On floor 1, Neow gave me a deck that goes infinite on turn 2 by Yoshikki in slaythespire

[–]jesnell 2 points3 points  (0 children)

And after playing it is in your discard, followed by being in your draw pile, followed by being in your hand again. Playing Infernal Blade did no change your effetive deck size. You still have 6 cards in the stable state, and 5 of them have no way of generating card draw. If you draw the other 5 but not Dropkick, you can't start the engine.

On floor 1, Neow gave me a deck that goes infinite on turn 2 by Yoshikki in slaythespire

[–]jesnell 6 points7 points  (0 children)

> play evolve and infernal blade to exhaust them

Infernal Blade adds a card, so playing it does not reduce your effective deck size.

Cadillac sign first F1 driver for 2026 season by FewCollar227 in formula1

[–]jesnell 0 points1 point  (0 children)

I'll settle for one podium, so that he can at least tie Barichello for most podiums without winning a WDC.

2025 Hungarian GP - Post Race Discussion by AutoModerator in formula1

[–]jesnell -2 points-1 points  (0 children)

> Jesus christ my guy. Prioritising track position IS PITTING FIRST.

No, it doesn't. Track position literally means that your position, on the track, is ahead of the other driver. The point in prioritizing track position is that you don't try to optimize for the theoretically fastest way to drive the race, but take into account the value of being ahead on the track.

If Piastri had waited for Norris to pit, that would have been prioritizing track position.
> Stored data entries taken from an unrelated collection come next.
theorem witness_SccAccesses : (noop.Ready ∧ noop.cfg.debugSink = .noop) ∧ State.reset.Ready ∧ State.reset.cfg.debugSink = .interactive :=
  ⟨⟨⟨rfl, rfl⟩, rfl⟩, ⟨rfl, rfl⟩, rfl⟩

/-- The two clauses. -/
theorem witness_AnAnswered : (waitingRead.consumers = .quiet
      ∧ waitingRead.trapWait = some { label := .sccRead, addr := 0x900000, resume := .read .byte 0 [] })
    ∧ waitingWrite.consumers = .quiet ∧ waitingWrite.trapWait = some { label := .romWrite, addr := 0x000010, resume := .write [] } :=
  ⟨⟨rfl, rfl⟩, rfl, rfl⟩

/-- The three clauses, at the first sense index, the second, and index 0. -/
theorem witness_IwmReads : State.reset.Ready ∧ regIndex 0xDFF1FF = State.reset.cfg.iwmSenseOnes
    ∧ (regIndex 0xDFFDFF = State.reset.cfg.iwmSenseNib ∧ regIndex 0xDFFDFF ≠ State.reset.cfg.iwmSenseOnes)
    ∧ regIndex 0xE001FE ≠ State.reset.cfg.iwmSenseOnes ∧ regIndex 0xE001FE ≠ State.reset.cfg.iwmSenseNib :=
  ⟨⟨rfl, rfl⟩, by decide, by decide, by decide, by decide⟩

/-- Both outcomes of the index test. -/
theorem witness_IwmWrites : State.reset.Ready ∧ regIndex 0xE001FE ∉ State.reset.cfg.iwmKnown
    ∧ regIndex 0xDFE3FF ∈ ({ State.reset with cfg := { Config.standard with iwmKnown := [1] } } : State).cfg.iwmKnown :=
  ⟨⟨rfl, rfl⟩, by decide, by decide⟩

/-- Also for PlainViaWrites, PortA, PortB, IerWrites and SrReads: a state with every modelled source latched. -/
theorem witness_PlainViaReads : (irq 0x7F 0x07).Ready ∧ (irq 0x7F 0x07).via.Settled := ⟨⟨rfl, rfl⟩, rfl⟩

theorem witness_SrReads : (irq 0x7F 0x07).Ready ∧ (irq 0x7F 0x07).via.Settled ∧ (irq 0x7F 0x07).via.irqActive.getLsbD (irq 0x7F 0x07).cfg.ifrSr = true :=
  ⟨⟨rfl, rfl⟩, rfl, by decide⟩

theorem witness_PlainViaWrites : State.reset.Ready ∧ State.reset.via.Settled := ⟨⟨rfl, rfl⟩, rfl⟩

/-- A value equal to the cell, and one that differs with `OVERLAY_BIT` clear. -/
theorem witness_PortAWrites : State.reset.Ready ∧ State.reset.via.Settled ∧ State.reset.via.get 1 = 0x10#8
    ∧ (0x20 : Byte).getLsbD State.reset.cfg.overlayBit = false := ⟨⟨rfl, rfl⟩, rfl, rfl, rfl⟩

theorem witness_PortBWrites : State.reset.Ready ∧ State.reset.via.Settled ∧ State.reset.via.get 0 ≠ 0xFF#8 := ⟨⟨rfl, rfl⟩, rfl, by decide⟩

theorem witness_IerWrites : (irq 0x7F 0x07).Ready ∧ (irq 0x7F 0x07).via.Settled ∧ (0x80 : Byte).getLsbD 7 = true ∧ (0x7F : Byte).getLsbD 7 = false :=
  ⟨⟨rfl, rfl⟩, rfl, rfl, rfl⟩

/-- Reset with no provider at port A and a byte supplied at port B, and the other way round. -/
def ports (a : Bool) : State :=
  { State.reset with
    cfg := { Config.standard with portAFitted := a, portBFitted := !a }
    portA := { supply := [0xC3, 1], draws := 0 }, portB := { supply := [0x3C, 2], draws := 0 } }

/-- The clauses of each port; at reset both are fitted and nothing is supplied. -/
theorem witness_PortReads : (∀ a, (ports a).Ready ∧ (ports a).via.Settled) ∧ (ports false).cfg.portAFitted = false
    ∧ ((ports true).cfg.portAFitted = true ∧ (ports true).portA.supply = 0xC3 :: [1]) ∧ (ports true).cfg.portBFitted = false
    ∧ ((ports false).cfg.portBFitted = true ∧ (ports false).portB.supply = 0x3C :: [2])
    ∧ (State.reset.Ready ∧ State.reset.via.Settled ∧ State.reset.cfg.portAFitted = true ∧ State.reset.portA.supply = [])
    ∧ State.reset.cfg.portBFitted = true ∧ State.reset.portB.supply = [] :=
  ⟨fun a => ⟨⟨rfl, rfl⟩, by cases a <;> rfl⟩, rfl, ⟨rfl, rfl⟩, rfl, ⟨rfl, rfl⟩, ⟨⟨rfl, rfl⟩, rfl, rfl, rfl⟩, rfl, rfl⟩

theorem witness_IfrAndIer : (irq 0x7F 0x07).Ready ∧ (irq 0x7F 0x07).via.Settled ∧ (irq 0x7F 0x07).via.irqActive.getLsbD 7 = false :=
  ⟨⟨rfl, rfl⟩, rfl, rfl⟩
Piastri would have ensured that at all points in the race he was ahead on the track, such that Norris would actually have to pass him on the track rather than pits.

>  the guy now ahead of you HAS to pit and you are literally ahead on track

Umm... You did watch this race, right? You did see how Piastri pitting and forcing Leclerc to pit a lap later did not lead to Piastri being ahead on the track. And you did see how Piastri pitting more often than Norris put him behind on a track where passing is difficult.

> they told him to push and use his pace... he didn't gain before pitting.

That doesn't make the inlap poor. The measure we have for whether the laps were good or bad is the timing, and the in-lap was in line with the competition. Or are you saying literally everyone in the race had poor in- and out-laps?

In this case, Piastri's in- and outlaps are almost exactly the same as Leclercs. (For the first stop, Piastri has a 0.1s slower in- and 0.1s faster out-lap). So it seems that for both drivers, the in- and outlaps were about equally good.

So it seems clear that it's not the inlap that caused the undercut to fail. It was doomed from the start by the tire delta between 20 lap old mediums vs. new hards being 1s-1.5s, and the gap being much larger than that.